All this experimental project can be performed using current epidemiological data of the different countries under verify in period from January-may 2020 (Figure 5 and Figure 6).

Figure 5: Covid-19 china 2020 January 20. View Figure 5

Figure 6: China maps of mountains. View Figure 6

It is clear a less involvement on diffusion of the Covid-19 in mountain china region.

It is possible to say that Covid-19 positive airplane travellers go only in ovest states more than west (excluded California)? Surely airplane traveller played a great role in diffusion but other factor have act? (Figure 7, Figure 8, Figure 9 and Figure 10).

Figure 7: June 2020. View Figure 7

Figure 8: Wind speed USA. View Figure 8

Figure 9: March 2020 Corona-virus, la mappa del contagio negli Stati Uniti “L'epicentro è a New York, mail contagio si muove - e cresce - in tutto il Paese” [28]. View Figure 9

Figure 10: 2014 Active wind related manufacturing facilities from View Figure 10


If observed what happened in Italy in northern region is possible to verify a rapid outbreak in a wide region and this not explain why in other region this not happened.

It was suggested that a Patient Zero was the unique responsible of this rapid evolution, a patient coming from whuhan.

But the relevant question is: it is possible that this traveller from wuhan arrived only in airport of norther Italy big cities and not in south of Italy?

Chinese community is currently present in all Italy.

So it can be interesting to verify also other hypotesys in diffusion and also related air-borne indoor and outdoor mediated - Carried by Particulate matter or by other phenomena (dust storm for MERS).

The same the wind speeds [12,22,24] effect in all this condition as well as air pollution.

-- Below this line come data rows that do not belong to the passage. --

/-- Every silent host is as good as an idle one. -/
theorem step_setHost_silent {s : State} {h : HostCycle} (ha : s.agentsMove) (hl : s.level = .cycle)
    (hrst : h.rst = false) (hsel : h.hSel = false) : step (setHost h s) = step (setHost .idle s) := by
  have hr : reinitWritten (setHost h s) = false := reinitWritten_of_not_ctrl (by
    show (h.hSel && h.hWe && h.hAddr == 0) = false
    rw [hsel]
    rfl)
  rw [step_eq_quiet (s := setHost h s) ⟨hrst, ha.2⟩ hl hr fun v => hostAccess_unselected hsel]
  rfl

theorem hostAccess_read {s : State} (u : State) (hsel : s.ports.host.hSel = true) (hwe : s.ports.host.hWe = false) :
    hostAccess s u = .next (hostRead s s.ports.host.hAddr u) := by
  simp [hostAccess, hsel, hwe]

theorem hostRead_hostIdle {s : State} (a : BitVec 10) (v : State) (h : s.seq = .hostIdle) :
    hostRead s a v = { v with ports := { v.ports with hRdata := mapWord s a.toNat } } := by
  simp [hostRead, busy, h, hostWord_hostIdle]

theorem hostRead_busy {s : State} (a : BitVec 10) (v : State) (h : s.seq ≠ .hostIdle) :
    hostRead s a v =
      { v with ports := { v.ports with hRdata := hostWord s a.toNat v.draws }, draws := v.draws + 1 } := by
  simp [hostRead, busy, h]

/-- What a read shows is seen neither by the next inputs nor by the line (R31). -/
theorem showLine_nextCycle_rdata (d : HWord) (v : State) :
    showLine (nextCycle { v with ports := { v.ports with hRdata := d } }) =
      { showLine (nextCycle v) with ports := { (showLine (nextCycle v)).ports with hRdata := d } } := by
  cases hi : v.inbox <;> cases hl : v.level <;> simp [nextCycle, showLine, hi, hl] <;> rfl

/-- A draw is: on a line without a device model `ow_in` then shows the next one (notes/assumptions/9.md). -/
theorem showLine_nextCycle_rdata_draws (d : HWord) (n : Nat) (v : State) :
    showLine (nextCycle { v with ports := { v.ports with hRdata := d }, draws := n }) =
      showLine { showLine (nextCycle v) with
        ports := { (showLine (nextCycle v)).ports with hRdata := d }, draws := n } := by
  cases hi : v.inbox <;> cases hl : v.level <;> simp [nextCycle, showLine, hi, hl] <;> rfl

/-- Settles O16: the read is performed on the state the agents leave, and what it writes no later part of the tick reads,
except that `ow_in` may show the next draw. -/
theorem hostReadReturnsTheWordAndChangesNothing : Obligations.HostReadReturnsTheWordAndChangesNothing := by
  intro s ha hsel hwe
  have hr : reinitWritten s = false := reinitWritten_of_not_ctrl (by rw [ctrlWritten, hwe, Bool.and_false]; rfl)
  have hquiet (hl : s.level = .cycle) : step (setHost { s.ports.host with hSel := false } s) = step (setHost .idle s) :=
    step_setHost_silent ha hl ha.1 rfl
  refine ⟨fun hl => ?_, fun hl hs => ?_, fun hl hs => ?_⟩
  · have hT : stepT s = .next (hostRead s s.ports.host.hAddr s) := (if_pos hsel).trans (hostAccess_read s hsel hwe)
    rw [step_transaction ha hl, hT]
    simp only [onNext, hostRead, busy, bne_iff_ne, ne_eq, ite_not]
    exact congrArg Host.Outcome.next (showLine_transaction ((nextCycle_level _).trans hl))
  · obtain ⟨u, hu, -⟩ := step_setHost_idle_hostIdle ha hl hs
    refine ⟨u, (hquiet hl).trans hu, ?_⟩
    have hword : hostWord s s.ports.host.hAddr.toNat s.draws = mapWord s s.ports.host.hAddr.toNat :=
      hostWord_hostIdle _ _ hs
    simp only [hword]
    rw [step_eq_quiet_then ha hl hr (fun v => (hostAccess_read v hsel hwe).trans
      (congrArg _ (hostRead_hostIdle _ v hs))) (showLine_nextCycle_rdata _), hu]
    rfl
  · refine Eq.trans ?_ (congrArg (onNext · _) (hquiet hl).symm)
    rw [step_cycle ha hl hr, step_setHost_idle ha hl]
    cases agentsTick s with
    | next v =>
      simp only [onNext, hostAccess_read v hsel hwe, hostRead_busy _ v hs]
      refine congrArg Host.Outcome.next ((showLine_nextCycle_rdata_draws _ _ v).trans ?_)
      simp
    | fault x => rfl
    | refused x => rfl

/-! ### What the next step runs -/

/-- At Level T a host write other than an accepted one changes nothing. -/
theorem step_nothing_transaction {s : State} (ha : s.agentsMove) (hl : s.level = .transaction)
    (hsel : s.ports.host.hSel = true) (hacc : hostAccess s s = .next s) : step s = .next (nextCycle s) := by
  rw [step_transaction ha hl, stepT, if_pos hsel, hacc]
  exact congrArg Host.Outcome.next (showLine_transaction ((nextCycle_level _).trans hl))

Related this It is interesting to observe also that "the Ministry of Health regulations (in Britain) in the 1940s stipulated that smallpox hospitals should be "at least a quarter of 1 mile from another institution or a population of 200, and at least 1 mile from a population of 600" [3].

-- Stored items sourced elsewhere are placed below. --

-- ==== Sys2Proof/Machine/Port.lean ====
section
/-! DEFINITION. What each event at the host port does (R61 to R63, R70, R73, R205, R230).
DESIGN CHOICE: the reset input is an event (entry 12). UNVERIFIED: one host, and every command ends (entry 19). -/

namespace Sys2Proof.Machine

/-- A word no row matches: `IllegalCommand` with `FINFO = w` (R86, R205). -/
def issueIllegal (w : Word) (s : State) : Host.Outcome State Fault Refusal :=
  s.carryOut w fun _ => .error ⟨.illegalCommand, w.toNat⟩

/-- A word written to `CMD` (R31, R205): refused while a fault is recorded (R208), else decoded and executed. -/
def issue (w : Word) (s : State) : Host.Outcome State Fault Refusal :=
  if s.core.faultFlag then .next s
  else
    match decode w with
    | .ok i => exec i s
    | .error _ => issueIllegal w s

/-- The effect of a `HostBufWrite` (R62); what is no transaction is refused. -/
def hostBufWrite (b : BufIdx) (d : Buffer) (s : State) : Host.Outcome State Fault Refusal :=
  match hostWriteProblem d with
  | some r => .refused r
  | none => .next { s with core := s.core.writeBuf b d }

/-- One event, taken off the script and answered (R70: it completes before the next begins). -/
def perform (e : HostEvent) (s : State) : Host.Outcome State Fault Refusal :=
  match e with
  | .csrRead i => .next (s.answer (.value (s.core.readIndex i)))
  | .csrWrite i w =>
    let s := s.answer .completed
    if i = Csr.cmd.index then issue w s else .next { s with core := s.core.writeIndex i w }
  | .bufRead b => .next (s.answer (.content s.core.bufs[b]))
  | .bufWrite b d => hostBufWrite b d (s.answer .completed)
  | .resetInput => .next { s.answer .completed with core := CoreState.reset }

end Sys2Proof.Machine
end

And in Small-pox "in many of the observed long-range transmissions, there was a temporal association between potential exposure to a known case and illness" [19].

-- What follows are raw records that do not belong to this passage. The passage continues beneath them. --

-- ==== Sys2Proof/WellFormed.lean ====
section
/-! DEFINITION. What is well formed. A command cannot be ill formed: each field of `Instr` is a buffer number 0 .. 7 by
its type (R81, R83). What a host may hand over can be: a buffer write has three checks (R62), and the scratch buffers of
`RXCHAIN` one (R168). -/

namespace Sys2Proof

open Sys2Proof.Machine

/-- An event that is a transaction of R61 to R63, or the reset input. -/
def Machine.HostEvent.wellFormed : HostEvent → Bool
  | .csrRead _ => true
  | .csrWrite _ _ => true
  | .bufRead _ => true
  | .bufWrite _ d => (hostWriteProblem d).isNone
  | .resetInput => true

/-- The two scratch buffers of `RXCHAIN` differ (R168). -/
def rxChainWellFormed (rt1 rt2 : BufIdx) : Bool := decide (rt1 ≠ rt2)

end Sys2Proof
end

"Our data imply the possibility of long-range kind of transport of influenza virus" [3]. Observing the diffusion of Covid-19 is possible to verify a diffusion from east to ovest then a gradient north south of the world and in some countries like USA a vector diffusion whit more cases in ovest region vs. the other .

In china the majority of cases were not in the mountain region and in Italy there was a vector that moved from some Lombardia cities around towards some Emilia Rogmagna (PC) and towards Piemonte starting from the province near Lombardia first (like a vector in a circular diffusion from the centre of the first cluster to periferic).

It is interesting that in Italy there are many relevant great cities not involved with high level of Covid-19 disease: It is impossible that some Chinese from whuhan not arrived also in this as in other relevant north Italy cities. Interesting to verify that related COVID-19 in Italy "The number of deaths sharply decreases by moving toward the southern -regions that were on average about 2 °C warmer. The latter regions also had stronger wind roughly ranging between 12 km/h and 15 km/h. Northern regions were also slightly dryer (RH = 66%) than the Southern ones (RH = 73%)" [22].

And "among meteorological parameters, the average wind speed in 14 days has the highest correlation with the number of cases. The higher the wind speed is, the more the number of cases is" [24].

In this work various evidence related transmission on distance related other virus are reported to testify a common process of some virus (human and animals).


Related the evidence reported in this work, the wide range covered by this, involving various kind of virus and related humans and animal's field, is opinion of the authors that the hypotesys of air-borne outdoor transmission also on distance must be verified to better understand the rapid spread of coronavirus.

The presence of vectors in diffusion observed in various countries and continents are condition of relevant interest and need to be correctly explained.


This work is produced without any diagnostic or therapeutic intent, only to produce hypotesys of work to be submitted to the researcher for further investigations.